Stored data
>>>
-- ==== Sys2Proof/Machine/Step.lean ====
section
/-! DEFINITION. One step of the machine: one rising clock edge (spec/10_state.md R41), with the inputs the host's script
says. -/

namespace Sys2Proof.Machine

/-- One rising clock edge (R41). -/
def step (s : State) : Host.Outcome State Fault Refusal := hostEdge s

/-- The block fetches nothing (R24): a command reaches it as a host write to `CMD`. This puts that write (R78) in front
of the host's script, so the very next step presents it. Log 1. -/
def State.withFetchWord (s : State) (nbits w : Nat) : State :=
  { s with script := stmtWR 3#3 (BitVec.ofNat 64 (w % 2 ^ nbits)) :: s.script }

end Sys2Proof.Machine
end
<<<
### PROBLEM STATEMENT
Could you copy out the data in full, exactly as it is written?

### SOLVED PROBLEM
-- ==== Sys2Proof/Machine/Step.lean ====
section
/-! DEFINITION. One step of the machine: one rising clock edge (spec/10_state.md R41), with the inputs the host's script
says. -/

namespace Sys2Proof.Machine

/-- One rising clock edge (R41). -/
def step (s : State) : Host.Outcome State Fault Refusal := hostEdge s

/-- The block fetches nothing (R24): a command reaches it as a host write to `CMD`. This puts that write (R78) in front
of the host's script, so the very next step presents it. Log 1. -/
def State.withFetchWord (s : State) (nbits w : Nat) : State :=
  { s with script := stmtWR 3#3 (BitVec.ofNat 64 (w % 2 ^ nbits)) :: s.script }

end Sys2Proof.Machine
end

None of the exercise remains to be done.